Even if you relax the definition of automated to mean semi-automated like the Tesla system you still have to compare like-to-like - Tesla are $70K+ cars, so if you want to compare their accident rates you need to look at the rate for other similarly priced cars. Turns out that people who drive $70K+ cars have much lower accident rates than the average population because (a) they are not impulsive teenagers and (b) their cars are well maintained.
(Score: 2) by compro01 on Monday March 13 2017, @09:38PM (1 child)
For one thing, the number of automated miles isn't enough of a sample to be statistically valid.
Would you like to give a ballpark number for how many miles you think are needed to be statistically valid?
(Score: 1, Informative) by Anonymous Coward on Tuesday March 14 2017, @04:22AM
Google turned up this report on a Rand study,
https://phys.org/news/2016-04-autonomous-vehicles-test-driven-miles-safety.html [phys.org]
Although the total number of crashes, injuries and fatalities from human drivers is high, the rate of these failures is low in comparison with the number of miles that people drive. Americans drive nearly 3 trillion miles every year, according to the Bureau of Transportation Statistics. In 2013, there were 2.3 million injuries reported, which is a failure rate of 77 injuries per 100 million miles driven. The related 32,719 fatalities correspond to a failure rate of about 1 fatality per 100 million miles driven.
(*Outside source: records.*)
-- ==== Sys2Proof/Machine/Digest.lean ====
section
/-! DEFINITION. The SM3 digest that R457 and R462 name, as its published standard gives it. -/

namespace Sys2Proof.Machine

abbrev Word32 := BitVec 32

/-- The first chaining value. -/
def sm3Start : List Word32 :=
  [0x7380166F, 0x4914B2B9, 0x172442D7, 0xDA8A0600, 0xA96F30BC, 0x163138AA, 0xE38DEE4D, 0xB0FB0E4E]

/-- Bytes as big-endian words. -/
def wordsOf : Nat → List Byte → List Word32
  | 0, _ => []
  | n + 1, bs => BitVec.ofNat 32 (natOfBytes (bs.take 4).reverse) :: wordsOf n (bs.drop 4)

def word32Bytes (w : Word32) : List Byte := (bytesOfNat 4 w.toNat).reverse

/-- The message padded to blocks of 64 bytes. -/
def sm3Pad (bs : List Byte) : List Byte :=
  let n := bs.length
  bs ++ [0x80] ++ List.replicate ((119 - n % 64) % 64) 0 ++ (bytesOfNat 8 (8 * n)).reverse

def permute0 (x : Word32) : Word32 := x ^^^ x.rotateLeft 9 ^^^ x.rotateLeft 17
def permute1 (x : Word32) : Word32 := x ^^^ x.rotateLeft 15 ^^^ x.rotateLeft 23

/-- The message words, latest first, extended by `n` more. -/
def sm3Extend : Nat → List Word32 → List Word32
  | 0, ws => ws
  | n + 1, ws =>
    let at_ := fun k => ws.getD (k - 1) 0
    let w := permute1 (at_ 16 ^^^ at_ 9 ^^^ (at_ 3).rotateLeft 15) ^^^ (at_ 13).rotateLeft 7 ^^^ at_ 6
    sm3Extend n (w :: ws)

/-- One round. -/
def sm3Round (v : List Word32) (j : Nat) (w w' : Word32) : List Word32 :=
  match v with
  | [a, b, c, d, e, f, g, h] =>
    let t : Word32 := if j < 16 then 0x79CC4519 else 0x7A879D8A
    let x := (a.rotateLeft 12 + e + t.rotateLeft (j % 32)).rotateLeft 7
    let y := x ^^^ a.rotateLeft 12
    let ff := if j < 16 then a ^^^ b ^^^ c else (a &&& b) ||| (a &&& c) ||| (b &&& c)
    let gg := if j < 16 then e ^^^ f ^^^ g else (e &&& f) ||| (~~~e &&& g)
    [ff + d + y + w', a, b.rotateLeft 9, c, permute0 (gg + h + x + w), e, f.rotateLeft 19, g]
  | _ => v

/-- One block compressed into the chaining value. -/
def sm3Block (v : List Word32) (block : List Byte) : List Word32 :=
  let ws := (sm3Extend 52 (wordsOf 16 block).reverse).reverse
  let last := (List.range 64).foldl (fun v j => sm3Round v j (ws.getD j 0) (ws.getD j 0 ^^^ ws.getD (j + 4) 0)) v
  List.zipWith (· ^^^ ·) last v

def sm3Blocks : Nat → List Word32 → List Byte → List Word32
  | 0, v, _ => v
  | n + 1, v, bs => sm3Blocks n (sm3Block v (bs.take 64)) (bs.drop 64)

/-- The 32 bytes of the digest. -/
def sm3 (bs : List Byte) : List Byte :=
  let m := sm3Pad bs
  (sm3Blocks (m.length / 64) sm3Start m).flatMap word32Bytes

end Sys2Proof.Machine
end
"The most autonomous miles any developer has logged are about 1.3 million, and that took several years. This is important data, but it does not come close to the level of driving that is needed to calculate safety rates," said Susan M. Paddock, co-author of the study and senior statistician at RAND. "Even if autonomous vehicle fleets are driven 10 million miles, one still would not be able to draw statistical conclusions about safety and reliability."
Read more at: https://phys.org/news/2016-04-autonomous-vehicles-test-driven-miles-safety.html#jCp [phys.org]
(Score: 1) by nitehawk214 on Tuesday March 14 2017, @05:28AM (3 children)
The other day I there was a car moving slowly (the speed limit where everyone is doing 50 in a 30) on the street in front of my office. So I crossed and the car came to a stop 75 meters away.
It was the self driving Uber. Apparently it is the only safe driver on this road.
"Don't you ever miss the days when you used to be nostalgic?" -Loiosh
(Score: 2) by bob_super on Tuesday March 14 2017, @04:36PM (2 children)
That's why they put big signs on them.
To warn people it's about to do things too safely compared to our expectation of human drivers.
Make an "undercover" self-driving car, and it will get rear-end weekly.
(Score: 1) by nitehawk214 on Tuesday March 14 2017, @10:57PM (1 child)
There are no big signs on it, it looks just like a regular SUV or sedan. Though it does have the laser detection spinny thing on top and cameras, so when it is up close you can tell what it is.
The sensor roof thing is dark colored, so if it is against a dark background it is hard to tell at a distance. (Though aparently they have white cars, I haven't seen any of those yet.)
http://static4.businessinsider.com/image/57d88a30077dccda0b8b5981-1200/uber-driverless-car.jpg [businessinsider.com]
"Don't you ever miss the days when you used to be nostalgic?" -Loiosh
(Score: 2) by bob_super on Tuesday March 14 2017, @11:27PM
Maybe it's "won't play nice" Uber, or that particular picture you chose, but they all pretty much have markings on all sides (look at the doors) with the company name and often "Self-driving car".
And the giant sensor array on the top, which you'd need to be pretty clueless to miss as you're about to rear-end it.
My point was that hiding all that behind tinted windows would result in lots of crashes, since people don't anticipate careful driving.